__Records provided__.

/-! ### setCtl -/

@[simp] theorem State.setCtl_ticks (d off : Nat) (v : W64) : (s.setCtl d off v).ticks = s.ticks := rfl
@[simp] theorem State.setCtl_now (d off : Nat) (v : W64) : (s.setCtl d off v).now = s.now := rfl
@[simp] theorem State.setCtl_formAt (d off : Nat) (v : W64) : (s.setCtl d off v).formAt = s.formAt := rfl
@[simp] theorem State.setCtl_draws (d off : Nat) (v : W64) : (s.setCtl d off v).draws = s.draws := rfl
@[simp] theorem State.setCtl_mem (d off : Nat) (v : W64) : (s.setCtl d off v).mem = s.mem := rfl
@[simp] theorem State.setCtl_mempoison (d off : Nat) (v : W64) : (s.setCtl d off v).mempoison = s.mempoison := rfl
@[simp] theorem State.setCtl_clusters (d off : Nat) (v : W64) : (s.setCtl d off v).clusters = s.clusters := rfl
@[simp] theorem State.setCtl_waves (d off : Nat) (v : W64) : (s.setCtl d off v).waves = s.waves := rfl
@[simp] theorem State.setCtl_teams (d off : Nat) (v : W64) : (s.setCtl d off v).teams = s.teams := rfl
@[simp] theorem State.setCtl_launches (d off : Nat) (v : W64) : (s.setCtl d off v).launches = s.launches := rfl
@[simp] theorem State.setCtl_sm (d off : Nat) (v : W64) : (s.setCtl d off v).sm = s.sm := rfl
@[simp] theorem State.setCtl_focus (d off : Nat) (v : W64) : (s.setCtl d off v).focus = s.focus := rfl
@[simp] theorem State.setCtl_lane (d off : Nat) (v : W64) : (s.setCtl d off v).lane = s.lane := rfl
@[simp] theorem State.setCtl_split (d off : Nat) (v : W64) : (s.setCtl d off v).split = s.split := rfl
@[simp] theorem State.setCtl_issued (d off : Nat) (v : W64) : (s.setCtl d off v).issued = s.issued := rfl
@[simp] theorem State.setCtl_agenda (d off : Nat) (v : W64) : (s.setCtl d off v).agenda = s.agenda := rfl
@[simp] theorem State.setCtl_outbox (d off : Nat) (v : W64) : (s.setCtl d off v).outbox = s.outbox := rfl
@[simp] theorem State.setCtl_fuses (d off : Nat) (v : W64) : (s.setCtl d off v).fuses = s.fuses := rfl
@[simp] theorem State.setCtl_keyDigest (d off : Nat) (v : W64) : (s.setCtl d off v).keyDigest = s.keyDigest := rfl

__Problem details__.
Beginning at the line containing "s.teams := rfl", repeat each line exactly through the last line of the entries, and include no other lines.

__Written solution__.
@[simp] theorem State.setCtl_teams (d off : Nat) (v : W64) : (s.setCtl d off v).teams = s.teams := rfl
@[simp] theorem State.setCtl_launches (d off : Nat) (v : W64) : (s.setCtl d off v).launches = s.launches := rfl
@[simp] theorem State.setCtl_sm (d off : Nat) (v : W64) : (s.setCtl d off v).sm = s.sm := rfl
@[simp] theorem State.setCtl_focus (d off : Nat) (v : W64) : (s.setCtl d off v).focus = s.focus := rfl
@[simp] theorem State.setCtl_lane (d off : Nat) (v : W64) : (s.setCtl d off v).lane = s.lane := rfl
@[simp] theorem State.setCtl_split (d off : Nat) (v : W64) : (s.setCtl d off v).split = s.split := rfl
@[simp] theorem State.setCtl_issued (d off : Nat) (v : W64) : (s.setCtl d off v).issued = s.issued := rfl
@[simp] theorem State.setCtl_agenda (d off : Nat) (v : W64) : (s.setCtl d off v).agenda = s.agenda := rfl
@[simp] theorem State.setCtl_outbox (d off : Nat) (v : W64) : (s.setCtl d off v).outbox = s.outbox := rfl
@[simp] theorem State.setCtl_fuses (d off : Nat) (v : W64) : (s.setCtl d off v).fuses = s.fuses := rfl
@[simp] theorem State.setCtl_keyDigest (d off : Nat) (v : W64) : (s.setCtl d off v).keyDigest = s.keyDigest := rfl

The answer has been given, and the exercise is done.